_Data supplied_.
--*--
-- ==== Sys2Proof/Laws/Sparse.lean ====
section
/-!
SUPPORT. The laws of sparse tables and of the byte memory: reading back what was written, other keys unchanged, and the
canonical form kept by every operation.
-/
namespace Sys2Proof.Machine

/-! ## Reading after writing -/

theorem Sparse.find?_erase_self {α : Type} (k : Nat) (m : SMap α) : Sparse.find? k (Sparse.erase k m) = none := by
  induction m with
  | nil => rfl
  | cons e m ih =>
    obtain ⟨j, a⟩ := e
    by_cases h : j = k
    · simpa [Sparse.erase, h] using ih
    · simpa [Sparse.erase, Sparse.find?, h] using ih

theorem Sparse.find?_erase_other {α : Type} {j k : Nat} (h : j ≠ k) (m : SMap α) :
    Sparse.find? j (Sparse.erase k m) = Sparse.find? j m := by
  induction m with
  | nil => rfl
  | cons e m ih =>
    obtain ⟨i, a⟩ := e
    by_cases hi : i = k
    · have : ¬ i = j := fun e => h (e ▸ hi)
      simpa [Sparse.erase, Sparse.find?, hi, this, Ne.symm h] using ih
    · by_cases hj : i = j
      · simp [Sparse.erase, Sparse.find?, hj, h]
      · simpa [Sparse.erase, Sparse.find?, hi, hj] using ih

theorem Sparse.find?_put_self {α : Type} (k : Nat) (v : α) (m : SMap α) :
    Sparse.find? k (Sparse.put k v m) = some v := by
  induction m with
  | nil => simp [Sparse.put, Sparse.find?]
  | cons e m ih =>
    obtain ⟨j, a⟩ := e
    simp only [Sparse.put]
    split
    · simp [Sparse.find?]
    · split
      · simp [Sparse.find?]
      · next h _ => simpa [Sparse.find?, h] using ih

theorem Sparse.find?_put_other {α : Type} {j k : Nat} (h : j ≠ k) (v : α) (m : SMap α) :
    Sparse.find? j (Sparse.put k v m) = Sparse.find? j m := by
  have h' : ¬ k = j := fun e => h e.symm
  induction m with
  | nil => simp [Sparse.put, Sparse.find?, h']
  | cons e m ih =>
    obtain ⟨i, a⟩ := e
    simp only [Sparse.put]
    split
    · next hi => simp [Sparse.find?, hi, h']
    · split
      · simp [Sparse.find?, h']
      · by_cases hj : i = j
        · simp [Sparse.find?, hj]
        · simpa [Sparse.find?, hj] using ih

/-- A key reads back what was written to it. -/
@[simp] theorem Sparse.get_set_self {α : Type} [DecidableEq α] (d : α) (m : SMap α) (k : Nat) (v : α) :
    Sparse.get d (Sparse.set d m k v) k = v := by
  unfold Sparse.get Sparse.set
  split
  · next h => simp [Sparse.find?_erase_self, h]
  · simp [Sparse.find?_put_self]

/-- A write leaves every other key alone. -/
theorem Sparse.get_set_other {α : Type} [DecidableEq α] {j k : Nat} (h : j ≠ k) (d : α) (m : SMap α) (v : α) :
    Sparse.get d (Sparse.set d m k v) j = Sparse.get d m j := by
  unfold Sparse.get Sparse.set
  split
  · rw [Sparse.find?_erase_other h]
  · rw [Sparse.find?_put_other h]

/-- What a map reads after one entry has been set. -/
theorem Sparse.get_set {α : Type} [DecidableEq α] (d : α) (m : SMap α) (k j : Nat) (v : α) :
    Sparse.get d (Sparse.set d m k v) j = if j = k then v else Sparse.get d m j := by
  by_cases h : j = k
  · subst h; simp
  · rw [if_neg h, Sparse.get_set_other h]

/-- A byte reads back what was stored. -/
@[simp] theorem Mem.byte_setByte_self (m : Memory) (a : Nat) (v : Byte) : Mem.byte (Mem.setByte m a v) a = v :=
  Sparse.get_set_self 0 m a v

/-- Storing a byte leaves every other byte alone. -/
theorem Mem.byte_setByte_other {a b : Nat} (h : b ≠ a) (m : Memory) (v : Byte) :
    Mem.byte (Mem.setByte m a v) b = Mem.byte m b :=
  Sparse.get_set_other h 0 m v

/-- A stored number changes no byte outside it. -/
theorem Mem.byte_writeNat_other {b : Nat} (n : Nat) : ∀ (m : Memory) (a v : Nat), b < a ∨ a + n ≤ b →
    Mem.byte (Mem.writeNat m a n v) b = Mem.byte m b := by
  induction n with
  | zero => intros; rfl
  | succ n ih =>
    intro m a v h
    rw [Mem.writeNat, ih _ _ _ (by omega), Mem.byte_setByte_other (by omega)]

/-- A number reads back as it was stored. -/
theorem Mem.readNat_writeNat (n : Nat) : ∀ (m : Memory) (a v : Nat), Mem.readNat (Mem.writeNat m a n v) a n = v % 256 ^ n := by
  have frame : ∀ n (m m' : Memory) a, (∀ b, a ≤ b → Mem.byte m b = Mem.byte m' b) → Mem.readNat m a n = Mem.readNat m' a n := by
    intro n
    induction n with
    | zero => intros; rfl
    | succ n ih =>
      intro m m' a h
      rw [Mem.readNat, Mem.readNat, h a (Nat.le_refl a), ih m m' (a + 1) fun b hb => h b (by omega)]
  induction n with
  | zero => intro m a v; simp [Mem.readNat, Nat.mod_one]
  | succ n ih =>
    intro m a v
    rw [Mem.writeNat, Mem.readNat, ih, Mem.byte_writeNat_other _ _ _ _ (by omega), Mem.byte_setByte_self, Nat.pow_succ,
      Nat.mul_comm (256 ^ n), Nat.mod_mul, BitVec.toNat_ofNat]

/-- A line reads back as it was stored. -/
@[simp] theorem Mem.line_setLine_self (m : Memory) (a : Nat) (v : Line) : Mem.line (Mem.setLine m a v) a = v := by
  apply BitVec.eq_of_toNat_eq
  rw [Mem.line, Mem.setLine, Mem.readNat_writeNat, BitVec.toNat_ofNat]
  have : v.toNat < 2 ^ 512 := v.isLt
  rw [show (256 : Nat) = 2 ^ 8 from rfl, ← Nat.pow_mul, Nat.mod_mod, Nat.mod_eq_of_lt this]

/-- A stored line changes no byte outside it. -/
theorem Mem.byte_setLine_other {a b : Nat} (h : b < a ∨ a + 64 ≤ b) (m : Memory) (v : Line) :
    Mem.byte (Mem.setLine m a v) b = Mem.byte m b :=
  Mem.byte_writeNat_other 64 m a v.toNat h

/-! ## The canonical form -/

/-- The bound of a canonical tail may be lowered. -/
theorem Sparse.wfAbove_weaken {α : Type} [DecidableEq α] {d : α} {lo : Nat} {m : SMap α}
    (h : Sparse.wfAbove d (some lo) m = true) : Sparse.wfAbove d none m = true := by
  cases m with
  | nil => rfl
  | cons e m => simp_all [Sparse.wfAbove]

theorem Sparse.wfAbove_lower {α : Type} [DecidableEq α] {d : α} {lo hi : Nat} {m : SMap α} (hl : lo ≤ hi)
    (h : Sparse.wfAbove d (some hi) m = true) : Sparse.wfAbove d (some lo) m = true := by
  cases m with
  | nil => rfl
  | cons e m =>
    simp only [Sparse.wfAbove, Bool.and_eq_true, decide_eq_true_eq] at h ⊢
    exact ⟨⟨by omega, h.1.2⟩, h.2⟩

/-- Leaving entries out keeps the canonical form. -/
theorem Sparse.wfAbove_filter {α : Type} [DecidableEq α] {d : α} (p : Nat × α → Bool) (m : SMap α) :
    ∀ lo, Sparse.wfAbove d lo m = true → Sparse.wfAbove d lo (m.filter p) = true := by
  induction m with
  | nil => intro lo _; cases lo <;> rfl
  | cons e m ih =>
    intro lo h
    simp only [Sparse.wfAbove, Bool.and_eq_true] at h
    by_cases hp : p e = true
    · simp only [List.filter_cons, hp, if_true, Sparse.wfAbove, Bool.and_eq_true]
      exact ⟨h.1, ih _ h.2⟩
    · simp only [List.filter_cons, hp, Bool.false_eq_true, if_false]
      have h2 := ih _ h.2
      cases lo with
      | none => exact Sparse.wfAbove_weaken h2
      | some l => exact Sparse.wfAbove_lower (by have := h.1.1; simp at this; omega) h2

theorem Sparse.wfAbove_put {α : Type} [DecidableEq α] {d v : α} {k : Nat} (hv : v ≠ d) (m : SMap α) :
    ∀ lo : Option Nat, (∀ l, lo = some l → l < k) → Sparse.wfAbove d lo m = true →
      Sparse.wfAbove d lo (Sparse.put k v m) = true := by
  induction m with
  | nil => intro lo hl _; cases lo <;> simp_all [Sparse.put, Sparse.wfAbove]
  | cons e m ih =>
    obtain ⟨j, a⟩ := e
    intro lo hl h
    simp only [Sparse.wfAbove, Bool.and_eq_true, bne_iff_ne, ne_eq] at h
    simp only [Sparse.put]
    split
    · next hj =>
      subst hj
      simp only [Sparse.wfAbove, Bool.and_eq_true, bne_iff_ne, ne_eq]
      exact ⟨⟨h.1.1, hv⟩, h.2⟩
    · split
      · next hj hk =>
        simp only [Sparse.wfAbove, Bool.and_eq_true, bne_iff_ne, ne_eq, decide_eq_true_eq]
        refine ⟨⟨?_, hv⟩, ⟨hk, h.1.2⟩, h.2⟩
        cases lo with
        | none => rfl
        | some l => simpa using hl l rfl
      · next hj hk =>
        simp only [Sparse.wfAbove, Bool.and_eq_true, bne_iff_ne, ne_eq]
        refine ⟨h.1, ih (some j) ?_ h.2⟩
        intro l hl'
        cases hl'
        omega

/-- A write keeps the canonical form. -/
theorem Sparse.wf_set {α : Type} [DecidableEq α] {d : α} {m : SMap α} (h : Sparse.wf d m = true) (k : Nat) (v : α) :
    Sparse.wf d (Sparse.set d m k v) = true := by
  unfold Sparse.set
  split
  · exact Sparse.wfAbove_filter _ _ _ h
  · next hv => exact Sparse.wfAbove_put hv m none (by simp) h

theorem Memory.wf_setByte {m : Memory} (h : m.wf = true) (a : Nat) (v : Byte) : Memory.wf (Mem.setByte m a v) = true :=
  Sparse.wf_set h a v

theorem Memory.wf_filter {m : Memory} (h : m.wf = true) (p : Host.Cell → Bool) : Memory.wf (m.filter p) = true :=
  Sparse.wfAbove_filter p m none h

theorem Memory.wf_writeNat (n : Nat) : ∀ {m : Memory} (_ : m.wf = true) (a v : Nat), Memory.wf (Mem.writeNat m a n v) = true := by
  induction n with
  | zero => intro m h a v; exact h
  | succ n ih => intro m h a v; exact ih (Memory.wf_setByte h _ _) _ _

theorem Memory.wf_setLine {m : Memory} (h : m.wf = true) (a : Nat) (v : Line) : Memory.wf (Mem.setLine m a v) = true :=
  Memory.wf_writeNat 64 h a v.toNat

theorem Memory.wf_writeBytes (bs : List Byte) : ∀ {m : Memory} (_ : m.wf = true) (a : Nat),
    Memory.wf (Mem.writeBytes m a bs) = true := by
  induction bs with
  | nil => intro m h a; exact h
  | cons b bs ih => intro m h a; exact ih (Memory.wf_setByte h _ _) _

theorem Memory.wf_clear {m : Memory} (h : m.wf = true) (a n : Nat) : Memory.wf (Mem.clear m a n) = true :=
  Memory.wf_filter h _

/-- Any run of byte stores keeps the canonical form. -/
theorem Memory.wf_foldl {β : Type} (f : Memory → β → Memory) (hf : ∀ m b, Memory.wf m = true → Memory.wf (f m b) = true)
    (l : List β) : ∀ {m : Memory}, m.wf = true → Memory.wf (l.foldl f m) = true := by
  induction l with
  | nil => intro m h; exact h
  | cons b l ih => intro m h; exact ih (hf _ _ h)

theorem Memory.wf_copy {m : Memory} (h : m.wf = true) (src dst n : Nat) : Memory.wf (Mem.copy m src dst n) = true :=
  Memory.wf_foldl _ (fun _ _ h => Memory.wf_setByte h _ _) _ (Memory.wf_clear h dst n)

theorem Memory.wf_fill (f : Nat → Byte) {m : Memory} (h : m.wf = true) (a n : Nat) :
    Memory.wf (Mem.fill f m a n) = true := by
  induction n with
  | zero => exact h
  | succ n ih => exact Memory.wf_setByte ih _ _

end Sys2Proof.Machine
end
--*--
_Directions_. Take from the material above the lines running from the one with "Sparse.find? j (Sparse.put" through the one with "key alone. -/", and repeat them exactly, with nothing else.

_Completed exercise_.
    Sparse.find? j (Sparse.put k v m) = Sparse.find? j m := by
  have h' : ¬ k = j := fun e => h e.symm
  induction m with
  | nil => simp [Sparse.put, Sparse.find?, h']
  | cons e m ih =>
    obtain ⟨i, a⟩ := e
    simp only [Sparse.put]
    split
    · next hi => simp [Sparse.find?, hi, h']
    · split
      · simp [Sparse.find?, h']
      · by_cases hj : i = j
        · simp [Sparse.find?, hj]
        · simpa [Sparse.find?, hj] using ih

/-- A key reads back what was written to it. -/
@[simp] theorem Sparse.get_set_self {α : Type} [DecidableEq α] (d : α) (m : SMap α) (k : Nat) (v : α) :
    Sparse.get d (Sparse.set d m k v) k = v := by
  unfold Sparse.get Sparse.set
  split
  · next h => simp [Sparse.find?_erase_self, h]
  · simp [Sparse.find?_put_self]

/-- A write leaves every other key alone. -/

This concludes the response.